# Work item
Return every line of the data below word for word, including the punctuation.
Content starts
/-- The tick number of the coming boundary is the same seen from within it. -/
theorem State.nextTick_fore (s : State) (k : Knock) : (s.fore k).nextTick = s.nextTick := by
  cases h : s.ticking with
  | false => simp [State.nextTick, h, show (s.fore k).ticking = false from h]
  | true =>
    have h' : (s.fore k).ticking = true := h
    simp only [State.nextTick, h', if_true]
    rfl

theorem State.knockEarly_mark {s : State} (h : Claims.coming s .mark) (htakes : s.part.takesMark = true)
    (hone : (s.net.knocks.filter (fun x => x.knock == .mark)).length = 1) :
    (s.knockEarly .mark).rd (Config.knock + 0x84) = s.rd (Config.knock + 0x84) + 1 ∧
      (s.knockEarly .mark).net.markTick = s.nextTick := by
  obtain ⟨arg, heq⟩ := State.foreDecided_mark htakes hone
  obtain ⟨hcount, htick⟩ := (s.fore .mark).mark_counts arg
  rw [State.knockEarly_eq h, heq]
  refine ⟨?_, htick.trans (s.nextTick_fore _)⟩
  exact ((State.rd_wr _ _ _ _).trans (if_neg (by decide))).trans hcount

/-- A knock of the list that its state takes as a cause is one after all of them. -/
theorem decideKnock_foldl_cause {k : Knock} (hk : k = .hold ∨ k = .resume ∨ k = .shutdown ∨ k = .abort) {l : List PendKnock}
    (hmem : ∃ x ∈ l, x.knock = k) {s : State} (htakes : ∀ t : State, t.part = s.part → t.takesKnock k = true) :
    Cause.knock k ∈ (l.foldl (fun s x => s.decideKnock x) s).causes := by
  obtain ⟨x, hx, rfl⟩ := hmem
  obtain ⟨l1, l2, rfl⟩ := List.append_of_mem hx
  obtain ⟨hpart, -, -, -⟩ := decideKnock_foldl_decides l1 s
  rw [List.foldl_append, List.foldl_cons]
  obtain ⟨-, -, -, hcauses⟩ := decideKnock_foldl_decides l2 ((l1.foldl (fun s x => s.decideKnock x) s).decideKnock x)
  refine hcauses ?_
  rw [State.decideKnock_cause (htakes _ hpart) hk]
  exact State.mem_causes_cause _ _

theorem State.knockEarly_abort {s : State} (h : Claims.coming s .abort) (hpart : s.part = .running ∨ s.part = .holding) :
    Cause.knock .abort ∈ (s.knockEarly .abort).causes := by
  obtain ⟨-, x, hx, hk, -⟩ := id h
  rw [State.knockEarly_eq h]
  refine decideKnock_foldl_cause (.inr (.inr (.inr rfl))) ⟨x, List.mem_filter.mpr ⟨hx, by simp [hk]⟩, hk⟩ fun t ht => ?_
  have ht' : t.part = s.part := ht
  simpa [State.takesKnock, ht'] using hpart

end Sys2Proof.Machine
end

section
/-!
PROOF. What every step of a boundary leaves as it is, in any state of the part, but the decision of the knocks and the change of
state (R56).
-/
set_option Elab.async false

namespace Sys2Proof.Machine

/-- The code of a refused START (R442), the dividers of the tick classes (R52), and KNOCK.CLASS, by which a knock is due (R523). -/
def onwardInputs : List Nat :=
  [Config.start + 0x44, Config.transom + 0xC, Config.transom + 0x10, Config.transom + 0x14, Config.knock]

/-- What they hold in a register file. -/
def onwardWords (m : RegFile) : List Word := onwardInputs.map (RegFile.rd devReset m)

/-- The state of the part, its tick number, its generator and its pending knocks stay, and no cause of a change is lost. -/
abbrev Onward (s t : State) : Prop :=
  t.part = s.part ∧ t.locked = s.locked ∧ t.tick = s.tick ∧ t.inBnd = s.inBnd ∧ t.readyBnd = s.readyBnd ∧ t.gen = s.gen ∧
    t.net.knocks = s.net.knocks ∧ s.causes ⊆ t.causes ∧ onwardWords t.reg = onwardWords s.reg

theorem Onward.refl (s : State) : Onward s s := ⟨rfl, rfl, rfl, rfl, rfl, rfl, rfl, List.Subset.refl _, rfl⟩

section
variable {s t u : State} (h : Onward s t)
include h

theorem Onward.part : t.part = s.part := h.1
theorem Onward.gen : t.gen = s.gen := h.2.2.2.2.2.1
theorem Onward.knocks : t.net.knocks = s.net.knocks := h.2.2.2.2.2.2.1
theorem Onward.causes : s.causes ⊆ t.causes := h.2.2.2.2.2.2.2.1
theorem Onward.rd {a : Nat} (ha : a ∈ onwardInputs) : t.rd a = s.rd a := List.map_inj_left.mp h.2.2.2.2.2.2.2.2 a ha

/-- A step that writes none of it. -/
theorem Onward.keep (hpart : u.part = t.part := by rfl) (hlock : u.locked = t.locked := by rfl) (htick : u.tick = t.tick := by rfl)
    (hin : u.inBnd = t.inBnd := by rfl) (hready : u.readyBnd = t.readyBnd := by rfl) (hgen : u.gen = t.gen := by rfl)
    (hknocks : u.net.knocks = t.net.knocks := by rfl) (hcauses : u.causes = t.causes := by rfl) (hreg : u.reg = t.reg := by rfl) :
    Onward s u := by
  obtain ⟨hp, hl, ht, hi, hr, hg, hk, hc, hw⟩ := h
  exact ⟨hpart.trans hp, hlock.trans hl, htick.trans ht, hin.trans hi, hready.trans hr, hgen.trans hg, hknocks.trans hk,
    hcauses ▸ hc, hreg ▸ hw⟩

theorem Onward.trans (h' : Onward t u) : Onward s u := by
  obtain ⟨hp, hl, ht, hi, hr, hg, hk, hc, hw⟩ := h
  obtain ⟨hp', hl', ht', hi', hr', hg', hk', hc', hw'⟩ := h'
  exact ⟨hp'.trans hp, hl'.trans hl, ht'.trans ht, hi'.trans hi, hr'.trans hr, hg'.trans hg, hk'.trans hk,
    List.Subset.trans hc hc', hw'.trans hw⟩

theorem Onward.foldl {α : Type} {f : State → α → State} (l : List α) (hf : ∀ u, Onward s u → ∀ x ∈ l, Onward s (f u x)) :
    Onward s (l.foldl f t) := by
  induction l generalizing t with
  | nil => exact h
  | cons x r ih => exact ih (hf t h x List.mem_cons_self) fun u hu y hy => hf u hu y (List.mem_cons_of_mem x hy)

theorem Onward.ite {c : Prop} [Decidable c] (h' : Onward s u) : Onward s (if c then t else u) := by
  split
  · exact h
  · exact h'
Content ends
# Output of the exercise
/-- The tick number of the coming boundary is the same seen from within it. -/
theorem State.nextTick_fore (s : State) (k : Knock) : (s.fore k).nextTick = s.nextTick := by
  cases h : s.ticking with
  | false => simp [State.nextTick, h, show (s.fore k).ticking = false from h]
  | true =>
    have h' : (s.fore k).ticking = true := h
    simp only [State.nextTick, h', if_true]
    rfl

theorem State.knockEarly_mark {s : State} (h : Claims.coming s .mark) (htakes : s.part.takesMark = true)
    (hone : (s.net.knocks.filter (fun x => x.knock == .mark)).length = 1) :
    (s.knockEarly .mark).rd (Config.knock + 0x84) = s.rd (Config.knock + 0x84) + 1 ∧
      (s.knockEarly .mark).net.markTick = s.nextTick := by
  obtain ⟨arg, heq⟩ := State.foreDecided_mark htakes hone
  obtain ⟨hcount, htick⟩ := (s.fore .mark).mark_counts arg
  rw [State.knockEarly_eq h, heq]
  refine ⟨?_, htick.trans (s.nextTick_fore _)⟩
  exact ((State.rd_wr _ _ _ _).trans (if_neg (by decide))).trans hcount

/-- A knock of the list that its state takes as a cause is one after all of them. -/
theorem decideKnock_foldl_cause {k : Knock} (hk : k = .hold ∨ k = .resume ∨ k = .shutdown ∨ k = .abort) {l : List PendKnock}
    (hmem : ∃ x ∈ l, x.knock = k) {s : State} (htakes : ∀ t : State, t.part = s.part → t.takesKnock k = true) :
    Cause.knock k ∈ (l.foldl (fun s x => s.decideKnock x) s).causes := by
  obtain ⟨x, hx, rfl⟩ := hmem
  obtain ⟨l1, l2, rfl⟩ := List.append_of_mem hx
  obtain ⟨hpart, -, -, -⟩ := decideKnock_foldl_decides l1 s
  rw [List.foldl_append, List.foldl_cons]
  obtain ⟨-, -, -, hcauses⟩ := decideKnock_foldl_decides l2 ((l1.foldl (fun s x => s.decideKnock x) s).decideKnock x)
  refine hcauses ?_
  rw [State.decideKnock_cause (htakes _ hpart) hk]
  exact State.mem_causes_cause _ _

theorem State.knockEarly_abort {s : State} (h : Claims.coming s .abort) (hpart : s.part = .running ∨ s.part = .holding) :
    Cause.knock .abort ∈ (s.knockEarly .abort).causes := by
  obtain ⟨-, x, hx, hk, -⟩ := id h
  rw [State.knockEarly_eq h]
  refine decideKnock_foldl_cause (.inr (.inr (.inr rfl))) ⟨x, List.mem_filter.mpr ⟨hx, by simp [hk]⟩, hk⟩ fun t ht => ?_
  have ht' : t.part = s.part := ht
  simpa [State.takesKnock, ht'] using hpart

end Sys2Proof.Machine
end

section
/-!
PROOF. What every step of a boundary leaves as it is, in any state of the part, but the decision of the knocks and the change of
state (R56).
-/
set_option Elab.async false

namespace Sys2Proof.Machine

/-- The code of a refused START (R442), the dividers of the tick classes (R52), and KNOCK.CLASS, by which a knock is due (R523). -/
def onwardInputs : List Nat :=
  [Config.start + 0x44, Config.transom + 0xC, Config.transom + 0x10, Config.transom + 0x14, Config.knock]

/-- What they hold in a register file. -/
def onwardWords (m : RegFile) : List Word := onwardInputs.map (RegFile.rd devReset m)

/-- The state of the part, its tick number, its generator and its pending knocks stay, and no cause of a change is lost. -/
abbrev Onward (s t : State) : Prop :=
  t.part = s.part ∧ t.locked = s.locked ∧ t.tick = s.tick ∧ t.inBnd = s.inBnd ∧ t.readyBnd = s.readyBnd ∧ t.gen = s.gen ∧
    t.net.knocks = s.net.knocks ∧ s.causes ⊆ t.causes ∧ onwardWords t.reg = onwardWords s.reg

theorem Onward.refl (s : State) : Onward s s := ⟨rfl, rfl, rfl, rfl, rfl, rfl, rfl, List.Subset.refl _, rfl⟩

section
variable {s t u : State} (h : Onward s t)
include h

theorem Onward.part : t.part = s.part := h.1
theorem Onward.gen : t.gen = s.gen := h.2.2.2.2.2.1
theorem Onward.knocks : t.net.knocks = s.net.knocks := h.2.2.2.2.2.2.1
theorem Onward.causes : s.causes ⊆ t.causes := h.2.2.2.2.2.2.2.1
theorem Onward.rd {a : Nat} (ha : a ∈ onwardInputs) : t.rd a = s.rd a := List.map_inj_left.mp h.2.2.2.2.2.2.2.2 a ha

/-- A step that writes none of it. -/
theorem Onward.keep (hpart : u.part = t.part := by rfl) (hlock : u.locked = t.locked := by rfl) (htick : u.tick = t.tick := by rfl)
    (hin : u.inBnd = t.inBnd := by rfl) (hready : u.readyBnd = t.readyBnd := by rfl) (hgen : u.gen = t.gen := by rfl)
    (hknocks : u.net.knocks = t.net.knocks := by rfl) (hcauses : u.causes = t.causes := by rfl) (hreg : u.reg = t.reg := by rfl) :
    Onward s u := by
  obtain ⟨hp, hl, ht, hi, hr, hg, hk, hc, hw⟩ := h
  exact ⟨hpart.trans hp, hlock.trans hl, htick.trans ht, hin.trans hi, hready.trans hr, hgen.trans hg, hknocks.trans hk,
    hcauses ▸ hc, hreg ▸ hw⟩

theorem Onward.trans (h' : Onward t u) : Onward s u := by
  obtain ⟨hp, hl, ht, hi, hr, hg, hk, hc, hw⟩ := h
  obtain ⟨hp', hl', ht', hi', hr', hg', hk', hc', hw'⟩ := h'
  exact ⟨hp'.trans hp, hl'.trans hl, ht'.trans ht, hi'.trans hi, hr'.trans hr, hg'.trans hg, hk'.trans hk,
    List.Subset.trans hc hc', hw'.trans hw⟩

theorem Onward.foldl {α : Type} {f : State → α → State} (l : List α) (hf : ∀ u, Onward s u → ∀ x ∈ l, Onward s (f u x)) :
    Onward s (l.foldl f t) := by
  induction l generalizing t with
  | nil => exact h
  | cons x r ih => exact ih (hf t h x List.mem_cons_self) fun u hu y hy => hf u hu y (List.mem_cons_of_mem x hy)

theorem Onward.ite {c : Prop} [Decidable c] (h' : Onward s u) : Onward s (if c then t else u) := by
  split
  · exact h
  · exact h'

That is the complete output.